Resta che, se la politica europea non cambia, tale sfida è destinata a rinnovarsi altrove, con esiti imprevedibili.
Il problema di fondo è che ad oggi il Vecchio Continente sa produrre soltanto paura. Consegnati ai poteri forti, i partiti tradizionali, o meglio i loro attuali simulacri, hanno esautorato i propri cittadini dei diritti fondamentali della democrazia (di cui pure si ergono a difensori contro i populismi).
Anzitutto quello della sovranità, di cui parti sempre più significative vengono trasferite furtivamente a Bruxelles e ai circoli cultural-finanziari ai quali l’eurocrazia è subornata.
L’erosione del diritto di cittadinanza si accompagna a quella del benessere, in forza di un meccanismo perverso quanto “insindacabile” che sta depredando risorse da poveri e classe media per consegnarle ai ricchi.
Tutto ciò genera paura. Una paura che si somma al Terrore prodotto dalla sfida esoterica dello «scontro di civiltà», nato negli stessi ambiti cultural-finanziari occidentali (e non certo dal mondo islamico verso il quale si esercita il rifiuto populista).
Una congerie di paure che alimenta i populismi di destra.
Tale è quindi il nascosto meccanismo politico che muove l’Europa, dove i cosiddetti difensori della democrazia producono paura, e i populismi danno espressione politica a tale paura (non una risposta, ma un ambito di interlocuzione).
Un duello strano sta quindi consumando l’Europa, tra forze apparentemente opposte, ma collegate da un circolo perverso che le vede unite nel profondo.
Così anche a Vienna non ha vinto la speranza, ma la paura. Le forze “europeiste” hanno fatto leva essenzialmente sulla paura della vittoria altrui piuttosto che sui propri contenuti.
Tutto si è giocato sullo schema della demonizzazione dell’avversario, che consente di non prendere in minima considerazione le richieste e le esigenze, giuste o sbagliate che siano, dei cittadini dei quale si fanno portatori i cosiddetti populismi.
Schema pericoloso questo, perché estremizza l’avversario politico e i suoi elettori, nella speranza, sempre meno fondata, di relegare le loro richieste e le loro esigenze all’insignificanza politica.
Ed è questo il limite tragico della politica europea, chiusa in un circolo perverso dove ambiti sempre più ampi di cittadini continuano a vedersi negato ogni diritto di interlocuzione da parte della politica tradizionale. E dove i partiti storici non sanno svincolarsi dall’abbraccio mortale della Finanza, che non gli consente margini di libertà e quindi di rapporto reale con i cittadini (da qui il loro diverso populismo).
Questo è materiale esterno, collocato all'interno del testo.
-- ==== Sys2Proof/Machine/Bringup.lean ====
section
/-! DEFINITION. Module reset, the configuration image, the fuse map and the bring-up stages (15 R480-R494, R500). -/

namespace Sys2Proof.Machine

/-! ### Module reset and stage 0 (R480, R481, R495) -/

/-- The first BUP_STOP record gives CODE and DETAIL (16 R507). -/
def Dev.bupStop (d : Dev) (code detail : Nat) : Dev :=
  let d := { d with bup := { d.bup with state := 2, code := code, detail := detail } }
  d.raise 0 { cls := 4, kind := 0, code := 0x0001, detail := code + detail * 256 }

def Dev.stackLeft (d : Dev) (s : Nat) : Dev :=
  let d := { d with bup := { d.bup with downStacks := if d.bup.downStacks.contains s then d.bup.downStacks else d.bup.downStacks ++ [s] } }
  (d.modDom (14 * s + 12) Dom.off).modDom (14 * s + 13) Dom.off

/-- The device after a module reset: every state anew, the memory unwritten, random numbers drawn; the levels of its
inputs stay (R495, 11 R390, 12 R414). -/
def Dev.freshBoot (d : Dev) : Dev :=
  let layers := (List.range 32).map (fun i => (i, { ({} : MemLayer) with epoch := d.mem.epochs + 1 }))
  let pin : PinS := {}
  let e : Dev := {}
  { e with now := d.now, free := d.free, lastTick := d.now, mem := { e.mem with layers := layers, epochs := d.mem.epochs + 1 },
           pwr := { e.pwr with dom := bootDoms, throttle := d.pwr.throttle, throttleUse := d.pwr.throttle },
           bup := { e.bup with stageAt := d.now },
           regs := (List.range 6).map (fun p => (sealReg p 16, 0x80000000#32)),
           sec := { e.sec with draws := d.sec.draws + 1, session := Config.randomWord d.sec.draws,
                               nonce := Config.randomNonce d.sec.draws },
           pin := { pin with pgood := true, pwrEn := d.pin.pwrEn, refclk := d.pin.refclk, flashSel := d.pin.flashSel,
                             strap := d.pin.strap, vinBad := d.pin.vinBad, fellAt := d.pin.fellAt, resetLow := d.pin.resetLow,
                             throttleAt := d.pin.throttleAt, throttleErr := d.pin.throttleErr } }

/-- Stage 0 (R480, R481): the stipes' self-check and the REFCLK lock. -/
def Dev.boot (d : Dev) (romOk : BitVec 4) (refclk : Bool) : Dev :=
  let d := d.freshBoot
  let d := { d with pin := { d.pin with refclk := refclk } }
  let d := [1, 2, 3].foldl (fun d s => if romOk.getLsbD s then d else d.stackLeft s) d
  if !romOk.getLsbD 0 then d.bupStop 1 0
  else if !refclk then d.bupStop 2 0 else d

/-- A module reset by command, by RESET_N's release or by STOP_ACTION, with every self-check passing. -/
def Dev.moduleReset (d : Dev) : Dev := d.boot 0xF#4 d.pin.refclk

/-- Words 13 and 14 of the record (R500): what was counted so far, and the ports. A port that has passed QUALIFY is ACTIVE from
stage 7 on, once its peer's HELLO is there (11 R367, R371): the ACTIVE mask shows it (DEDUCED, log 54). -/
def Dev.word13 (d : Dev) : Word := pack [(min 65535 d.bup.disagree, 0), (min 255 d.bup.fuseSecond, 16), (min 255 d.bup.ignored, 24)]
def Dev.word14 (d : Dev) : Word :=
  let ps := (List.range 6).map (fun p => (p, d.port p))
  pack (ps.map (fun e => (e.2.width, 2 * e.1)) ++ ps.map (fun e => (b2n (e.2.st == 3 || e.2.ready), 12 + e.1)) ++
    ps.map (fun e => (b2n e.2.fast, 18 + e.1)))

/-- A stage begins: the one before it has ended, and its duration and its words are recorded (R500). -/
def Dev.enterStage (d : Dev) (n : Nat) : Dev :=
  let b := d.bup
  let us := (d.now - b.stageAt) / 1000
  let up := (List.range 4).filter (fun s => !b.downStacks.contains s)
  let reached := up.foldl (fun m s => m.put s n) b.reached
  let w15 := pack ((List.range 4).map (fun s => (reached.get s 0, 4 * s)))
  { d with bup := { b with stage := n, stageAt := d.now, reached := reached
                           record := (((b.record.put n (BitVec.ofNat 32 us)).put 13 d.word13).put 14
                             (if 5 ≤ n then d.word14 else 0#32)).put 15 w15 } }

def Dev.setRecord (d : Dev) (n : Nat) (w : Word) : Dev := { d with bup := { d.bup with record := d.bup.record.put n w } }

/-- Bring-up may go on from stage n. -/
def Dev.atStage (d : Dev) (n : Nat) : Bool := d.bup.powered && !d.pin.resetLow && d.bup.state == 0 && d.bup.stage == n

/-! ### The configuration image (R484-R488) -/

/-- A section: type, CRITICAL, payload. -/
abbrev Sec := Nat × Bool × List Byte

def sections : Nat → List Byte → Option (List Sec)
  | 0, [] => some []
  | 0, _ => none
  | n + 1, bs =>
    let len := atBytes bs 4 4
    let next := (8 + len + 7) / 8 * 8
    if bs.length < next then none
    else (sections n (bs.drop next)).map (fun l => (atBytes bs 0 2, (bs.getD 2 0#8).getLsbD 0, (bs.drop 8).take len) :: l)

/-- The image of a copy as its LENGTH gives it; bytes beyond what the flash holds read 0xFF. -/
def imageLen (bs : List Byte) : Nat := atBytes bs 8 4

def imageSecs (bs : List Byte) : Option (List Sec) :=
  let n := atBytes bs 6 2
  let len := imageLen bs
  if len % 8 != 0 || 33554432 < len || len < 0x800 + 1280 || bs.length < len || n == 0 || 1024 < n then none
  else sections n ((bs.take (len - 1280)).drop 0x800)

/-- The entries of n bytes of a payload. -/
def entries (n : Nat) (bs : List Byte) : List (List Byte) := (List.range (bs.length / n)).map (fun i => (bs.drop (n * i)).take n)

/-- What WINDOW_SET refuses in a window (03 R88): with VALID = 1, a reserved SPACE, LIMIT below BASE, A or X in CONTROL. -/
def winBad (w0 w1 : Word) : Bool :=
  w1.getLsbD 30 && (decide (bf w1 27 0 < bf w0 27 0) || decide (2 ≤ bf w1 29 28) || w1.getLsbD 31 ||
    (bf w1 29 28 == 1 && (w0.getLsbD 30 || w0.getLsbD 31 || decide (2 ^ 20 ≤ bf w0 27 0) || decide (2 ^ 20 ≤ bf w1 27 0))))

def wordAt (bs : List Byte) (lo : Nat) : Word := BitVec.ofNat 32 (atBytes bs lo 4)

/-- The records of a WINDOW section: set, INSTALL, words. -/
def winRecords (bs : List Byte) : List (Nat × Bool × List Word) :=
  (List.range (atBytes bs 0 1)).map (fun i =>
    let r := (bs.drop (4 + 260 * i)).take 260
    (atBytes r 0 1, (wordAt r 0).getLsbD 8, (List.range 64).map (fun j => wordAt r (4 + 4 * j))))

/-- The bytes that bind ports H, A-E. -/
def winBinds (bs : List Byte) : List Nat := (List.range 6).map (fun p => atBytes bs (4 + 260 * atBytes bs 0 1 + p) 1)

def windowOk (bs : List Byte) : Bool :=
  let n := atBytes bs 0 1
  let rs := winRecords bs
  bs.length == 4 + 260 * n + 8 && atBytes bs 1 3 == 0 &&
  rs.all (fun r => (List.range 16).all (fun i => !winBad (r.2.2.getD (4 * i) 0#32) (r.2.2.getD (4 * i + 1) 0#32))) &&
  (List.range n).all (fun i => atBytes bs (4 + 260 * i) 4 < 512) &&
  (winBinds bs).all (fun s => rs.any (fun r => r.1 == s && r.2.1)) && atBytes bs (4 + 260 * n + 6) 2 == 0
Una dinamica foriera di disastri.
Tra l’altro, presto o tardi le oligarchie cultural-finanziarie potrebbero essere tentate di abbandonare i simulacri dei partiti tradizionali per abbracciare quei populismi che l’attuale gioco politico fondato sulla paura sta rendendo sempre più estremi.
In questo modo tali oligarchie otterrebbero anche l’enorme vantaggio di conseguire il monopolio della paura. La comunità degli Stati europei nacque proprio per scongiurare tale eventualità.